Saved entries
/-- Applies one weight set to row `i` of M-block `la` on one array: the sums of its panel's columns as one result row. In
wide-shallow form every column's sum is in its chunk register, and those that the output pattern holds drain from there; `reg` is
the number of the chunk in the pass (R48, R141). The sum of a column whose drain is suppressed counts nothing in the FX counters,
which the spec does not say. Log entry 81: DESIGN CHOICE. -/
def State.setRowOn (s : State) (p arr gid : Nat) (a b : Operand) (bus : BusView) (bm : Blocks) (c : OutPat) (r : Round)
    (set : List (Nat × Nat)) (lines : List Nat) (grow col la i : Nat) (reg : Option Nat) (fl : FxFlags) : State × FxFlags :=
  let g := (s.tile p).group arr gid
  let cols := panelColumns b lines
  let sum (q : Nat × Nat) : Option (Nat × FxFlags) := (r.chunk set q.1).bind (fun ch => chunkSum g a b bus bm i q.2 ch)
  let kept (q : Nat × Nat) : Bool := c.holds la (q.1 / 4)
  let fl := ((cols.filter kept).filterMap sum).foldl (fun f x => f.or x.2) fl
  let value (q : Nat × Nat) : Option Nat := (sum q).map (fun x => x.1)
  (match reg with
   | some k => s.drainSome p arr gid k i grow (col + 8 * lines.headD 0) (cols.map value)
       (fun n => (cols[n]?).elim false kept)
   | none =>
     let row := cols.map (fun q => if kept q then value q else none)
     if row.all (fun e => e.isNone) then s else s.contributeRow p arr gid grow (col + 8 * lines.headD 0) row, fl)

/-- The books of the numeric phase. -/
structure Numeric where
  s       : State
  fl      : FxFlags
  sets    : Nat
  skipped : Nat
  /-- Uses of lane-queue entries: block deliveries, or weight rows (R123). -/
  uses    : Nat
  /-- Rows that the internal path delivered (R121, R124). -/
  rows    : Nat

/-- Position in A of K-block `kb` for M-block `la`, from the entries of the lines that share the broadcast. -/
def Matches.busPos (m : Matches) (lbs : List Nat) (la kb : Nat) : Option Nat :=
  lbs.findSome? (fun lb => ((m.of la lb).find? (fun e => e.kblk == kb)).map (fun e => e.posA))

/-- The chunks of a line with the positions in B that the entries give (R108). -/
def Matches.chunks (m : Matches) (las : List Nat) (lb : Nat) (l : List (List (Nat × Nat))) : List (List (Nat × Nat)) :=
  l.map (fun ch => ch.map (fun e =>
    (e.1, (las.findSome? (fun la => ((m.of la lb).find? (fun x => x.kblk == e.1)).map (fun x => x.posB))).getD e.2)))

/-- Chunks of a line that are live for a range of M-blocks (R107). -/
def liveChunks (a : Operand) (m : Matches) (c : OutPat) (chunks : List (List (Nat × Nat))) (lb : Nat) (las : List Nat) :
    List Nat :=
  let las := las.filter (fun la => c.holds la (lb / 4))
  (List.range chunks.length).filter (fun i =>
    if a.dense then !las.isEmpty
    else las.any (fun la => (chunks.getD i []).any (fun e => (m.of la lb).any (fun x => x.kblk == e.1))))

/-- The block deliveries of M-block `la` through a set, row band 0 first, non-empty buses in ascending order (R121). -/
def Round.deliveries (r : Round) (z : Nat) (m : Matches) (am : Blocks) (set : List (Nat × Nat)) (la : Nat) : List Delivery :=
  [0, 1].flatMap (fun band =>
    let l := (r.buses z set band).zipIdx.filterMap (fun e => (m.busPos r.lines la e.1).map (fun q => (e.2, q)))
    l.zipIdx.map (fun e =>
      let x := Sparse.get (0, 0) am e.1.2
      ⟨band, e.1.1, e.2 + 1 == l.length, x.1, x.2⟩))

/-- The activation rows of M-block `la` on the broadcast for a set of a product of two dense operands: the elements of the set's
K-blocks in ascending order (R40). -/
def Round.inputRows (r : Round) (z : Nat) (a : Operand) (m : Matches) (am : Blocks) (set : List (Nat × Nat)) (la : Nat) :
    List (BitVec 544) :=
  let blocks := (union (r.buses z set 0) (r.buses z set 1)).filterMap (fun kb =>
    (m.busPos r.lines la kb).map (fun q => Sparse.get (0, 0) am q))
  tabulate (blockRows a la) (fun i => inputRow a.fmt (32 * blocks.length)
    (fun k => blockRaw a.fmt (blocks.getD (k / 32) (0, 0)) i (k % 32))
    (fun q => fld (blocks.getD q (0, 0)).2 (8 * i) 8))

/-- What the buses of one M-block carry, as array `arr` reads its lane queues; `n` counts the block's entries by row band
(R122). -/
def Round.view (r : Round) (z fmt : Nat) (t : Tile) (arr : Nat) (set : List (Nat × Nat)) (ds : List Delivery) : BusView :=
  fun band kb =>
    match (r.buses z set band).idxOf? kb with
    | none => none
    | some bus =>
      if ds.any (fun d => d.band == band && d.bus == bus) then
        some (t.busBlock arr fmt band bus (ds.filter (fun d => d.band == band)).length)
      else none

/-- The weights of a set are loaded and swapped in on one array (R38, R41, R42): slot `i` of a column band holds block `i` of
the band's chunk. -/
def State.loadSet (s : State) (p arr : Nat) (b : Operand) (bm : Blocks) (r : Round) (set : List (Nat × Nat))
    (lines : List Nat) : State :=
  let z := chunkSize b.fmt
  let blockAt (j slot : Nat) : Option (Nat × Nat) :=
    match lines[j / 8]? with
    | none => none
    | some lb => ((r.chunk set lb).getD [])[slot]?.map (fun e => Sparse.get (0, 0) bm e.2)
  let slotOf (k : Nat) : Nat × Nat := if z = 4 then (2 * (k / 64) + k % 2, k / 2 % 32) else (k / 32, k % 32)
  s.loadTile p arr b.fmt
    (fun j k => match blockAt j (slotOf k).1 with
      | some y => blockRaw b.fmt y (j % 8) (slotOf k).2
      | none => 0)
    (fun j q => match blockAt j q with
      | some y => fld y.2 (8 * (j % 8)) 8
      | none => 0)

/-- One M-block passes a weight set: its blocks are in the lane queues, its rows take them in ascending order, and they are
released together (R122). `direct` is what the buses carry where the queues are bypassed. -/
def State.passBlock (s : State) (p gid : Nat) (f : GroupF) (a b : Operand) (bm : Blocks) (c : OutPat) (it : Option Item)
    (r : Round) (set : List (Nat × Nat)) (ds : List Delivery) (direct : Option BusView) (la : Nat) (fl : FxFlags) :
    State × FxFlags :=
  let arrays := r.arrays.map (fun e => e.1)
  let t := s.tile p
  let bus (arr : Nat) : BusView := match direct with
    | some v => v
    | none => r.view (chunkSize b.fmt) a.fmt t arr set ds
  let acc := loop (blockRows a la) (s, fl) (fun acc i =>
    r.arrays.foldl (fun acc e =>
      if e.2.isEmpty then acc
      else acc.1.setRowOn p e.1 gid a b (bus e.1) bm c r set e.2 (groupRow f it la i) f.colOff la i none acc.2) acc)
  (acc.1.updTile p (fun t => t.release8 arrays a.fmt (fun band => (ds.filter (fun d => d.band == band)).length)), acc.2)

/-- The M-blocks of a range pass a weight set, with the deliveries running ahead of them (R121). Row blocks whose panel no
output block needs are not streamed (R114). A product of two dense operands is an ordinary array operation, which takes its
activation rows from the broadcast through the input buffers and bypasses the queues (R40, R119). `live` is the pattern that
decides what is streamed, `c` what is written. -/
def State.runSet (s : State) (p gid : Nat) (f : GroupF) (a b : Operand) (am bm : Blocks) (m : Matches) (live c : OutPat)
    (it : Option Item) (r : Round) (las : List Nat) (set : List (Nat × Nat)) (fl : FxFlags) : State × FxFlags × Nat :=
  let arrays := r.arrays.map (fun e => e.1)
  let s := r.arrays.foldl (fun s e => if e.2.isEmpty then s else s.loadSet p e.1 b bm r set e.2) s
  let plain := a.dense && b.dense
  let blocks := (las.filter (fun la => r.lines.any (fun lb => live.holds la (lb / 4)))).map (fun la =>
    (la, if plain then [] else r.deliveries (chunkSize b.fmt) m am set la))
  let s := if plain then
      let rows := blocks.flatMap (fun e => r.inputRows (chunkSize b.fmt) a m am set e.1)
      arrays.foldl (fun s arr => s.takeInputs p arr rows) s
    else s
  let direct (la : Nat) : Option BusView :=
    if plain then some (fun _ kb => (m.busPos r.lines la kb).map (fun q => Sparse.get (0, 0) am q)) else none
  let all := blocks.flatMap (fun e => e.2)
  let x := blocks.foldl (fun (acc : State × FxFlags × List Delivery) e =>
    let (t, waiting) := (acc.1.tile p).fill arrays a.fmt acc.2.2
    let r := (acc.1.setTile p t).passBlock p gid f a b bm c it r set e.2 (direct e.1) e.1 acc.2.1
    (r.1, r.2, waiting)) (s, fl, all)
  (x.1, x.2.1, all.length)

/-- The weight rows of an array's panel in a pass of a wide-shallow product (R47). -/
def Operand.passRows (b : Operand) (bm : Blocks) (lines : List Nat) : List Nat :=
  let l := lines.headD 0
  let el (j k : Nat) : Nat × Nat := match ((b.lines.getD (l + j / 8) []).find? (fun e => e.1 == k / 32)) with
    | some e => Sparse.get (0, 0) bm e.2
    | none => (0, 0)
  if lines = [] then []
  else wideRows b.fmt (min (8 * lines.length) (b.odim - 8 * l)) (fun j k => blockRaw b.fmt (el j k) (j % 8) (k % 32))
    (fun j q => fld (el j (32 * q)).2 (8 * (j % 8)) 8) 0 b.kdim

/-- The pass of an array's panel over M-block `la` is run: some output block of it is needed (R114, R141). -/
def OutPat.needs (c : OutPat) (la : Nat) (lines : List Nat) : Bool := lines.any (fun lb => c.holds la (lb / 4))

/-- A pass of a wide-shallow product over one M-block: the weight rows of each array's panel go through its lane queues
(R47, R124), with the predictor's rows that run beside them (R142), and every chunk meets the block's rows in ascending order
(R48). An array whose pass no output block needs does not run it. -/
def State.runPass (s : State) (p gid : Nat) (f : GroupF) (a b : Operand) (am bm : Blocks) (m : Matches) (c : OutPat)
    (it : Option Item) (r : Round) (la : Nat) (beside : Nat → List Nat) (fl : FxFlags) : State × FxFlags × Nat :=
  let used := r.arrays.filter (fun e => c.needs la e.2)
  let rows := used.map (fun e => (e.1, b.passRows bm e.2))
  let s := rows.foldl (fun s e => s.streamPass p e.1 e.2 (beside e.1)) s
  let bus : BusView := fun _ kb => (m.busPos r.lines la kb).map (fun q => Sparse.get (0, 0) am q)
  let sets := alignedSets ((used.flatMap (fun e => e.2)).map (fun lb => (lb, List.range (r.chunks lb).length)))
  let x := sets.zipIdx.foldl (fun acc set =>
    loop (blockRows a la) acc (fun acc i =>
      used.foldl (fun acc e =>
        acc.1.setRowOn p e.1 gid a b bus bm c r set.1 e.2 (groupRow f it la i) f.colOff la i (some set.2) acc.2) acc)) (s, fl)
  (x.1, x.2, (rows.map (fun e => e.2.length)).foldl (· + ·) 0)

/-- The numeric phase over rounds, M ranges, weight sets and activation rows. In wide-shallow form every chunk of a pass
runs, in ascending order, and no set and no dead chunk is counted: R104 and R107 speak of native form. `live` is the output
pattern that decides which chunks are live and which rows are streamed, that of C.bit (R107, R114); `c` says which output blocks
this phase computes, those that the cleanup pass computes not among them (R140). `beside` gives the rows of the predictor's
passes that run beside the first round's pass of an M-block on an array. Log entry 84: DESIGN CHOICE. -/
def State.numeric (s : State) (p gid : Nat) (f : GroupF) (a b : Operand) (am bm : Blocks) (m : Matches) (live c : OutPat)
    (it : Option Item) (wide : Bool) (mrange : Nat) (rs : List (List (Nat × List Nat))) (beside : Nat → Nat → List Nat) :
    Numeric :=
  let z := chunkSize b.fmt
  let chunks : Nat → List (List (Nat × Nat)) := fun lb => chunksOf z (b.lines.getD lb [])
  let blocks := mblocks a it
  let ranges := cut (if wide then 1 else mrange) blocks.length blocks
  rs.zipIdx.foldl (fun acc rd =>
    let round := rd.1
    let lbs := round.flatMap (fun e => e.2)
    let aligned := b.paired && lbs.all (fun lb => b.conf.getD lb false)
    ranges.foldl (fun (acc : Numeric) las =>
      let r : Round := { arrays := round, lines := lbs, chunks := fun lb => m.chunks las lb (chunks lb) }
      if wide then
        let la := las.headD 0
        let x := acc.s.runPass p gid f a b am bm m c it r la (fun arr => if rd.2 = 0 then beside arr la else []) acc.fl
        { acc with
          s := x.1
          fl := x.2.1
          rows := acc.rows + x.2.2 }
      else
        let chunksOn := lbs.map (fun lb => (lb, liveChunks a m live (chunks lb) lb las))
        let used := (chunksOn.map (fun e => e.2.length)).foldl (· + ·) 0
        let all := (lbs.map (fun lb => (chunks lb).length)).foldl (· + ·) 0
        let sets := if aligned then alignedSets chunksOn else greedySets z chunks used chunksOn
        let x := sets.foldl (fun (acc : State × FxFlags × Nat) set =>
          let y := acc.1.runSet p gid f a b am bm m live c it r las set acc.2.1
          (y.1, y.2.1, acc.2.2 + y.2.2)) (acc.s, acc.fl, 0)
        { s := x.1, fl := x.2.1, sets := acc.sets + sets.length, skipped := acc.skipped + (all - used),
          uses := acc.uses + x.2.2, rows := acc.rows + x.2.2 }) acc)
    { s := s, fl := FxFlags.none, sets := 0, skipped := 0, uses := 0, rows := 0 }

/-! ### The cleanup pass (R140) -/

/-- The K-blocks of segment `q` of four. -/
def inSegment (kb q e : Nat) : Bool := decide (q * kb / 4 ≤ e) && decide (e < (q + 1) * kb / 4)

/-- The partial of one segment: its chunk sums in ascending order, in FP32 or modulo 2^64; none when it has no K-block. A chunk of
R104 that two segments share gives each of them a column sum over its own K-blocks, which decides FP32 roundings and which the
spec does not say. Log entry 27: DEDUCED. -/
def segmentPartial (g : Group) (a b : Operand) (bus : Nat → Option (Nat × Nat)) (bm : Blocks)
    (chunks : List (List (Nat × Nat))) (i j q : Nat) : Option (Nat × FxFlags) :=
  let fmt := if g.fmt = 2 then 2 else 1
  let parts := chunks.filterMap (fun ch =>
    chunkSum { g with fmt := fmt } a b (fun _ kb => if inSegment a.kb q kb then bus kb else none) bm i j ch)
  match parts with
  | [] => none
  | x :: l => some (l.foldl (fun acc e => (contribute fmt acc.1 e.1, acc.2.or e.2)) (contribute fmt 0 x.1, x.2))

Your assignment
Given the records above, restate word for word only the lines starting at the one with "s.loadTile p arr b.fmt" and ending at the one with "whose panel no".

Output for this exercise
  s.loadTile p arr b.fmt
    (fun j k => match blockAt j (slotOf k).1 with
      | some y => blockRaw b.fmt y (j % 8) (slotOf k).2
      | none => 0)
    (fun j q => match blockAt j q with
      | some y => fld y.2 (8 * (j % 8)) 8
      | none => 0)

/-- One M-block passes a weight set: its blocks are in the lane queues, its rows take them in ascending order, and they are
released together (R122). `direct` is what the buses carry where the queues are bypassed. -/
def State.passBlock (s : State) (p gid : Nat) (f : GroupF) (a b : Operand) (bm : Blocks) (c : OutPat) (it : Option Item)
    (r : Round) (set : List (Nat × Nat)) (ds : List Delivery) (direct : Option BusView) (la : Nat) (fl : FxFlags) :
    State × FxFlags :=
  let arrays := r.arrays.map (fun e => e.1)
  let t := s.tile p
  let bus (arr : Nat) : BusView := match direct with
    | some v => v
    | none => r.view (chunkSize b.fmt) a.fmt t arr set ds
  let acc := loop (blockRows a la) (s, fl) (fun acc i =>
    r.arrays.foldl (fun acc e =>
      if e.2.isEmpty then acc
      else acc.1.setRowOn p e.1 gid a b (bus e.1) bm c r set e.2 (groupRow f it la i) f.colOff la i none acc.2) acc)
  (acc.1.updTile p (fun t => t.release8 arrays a.fmt (fun band => (ds.filter (fun d => d.band == band)).length)), acc.2)

/-- The M-blocks of a range pass a weight set, with the deliveries running ahead of them (R121). Row blocks whose panel no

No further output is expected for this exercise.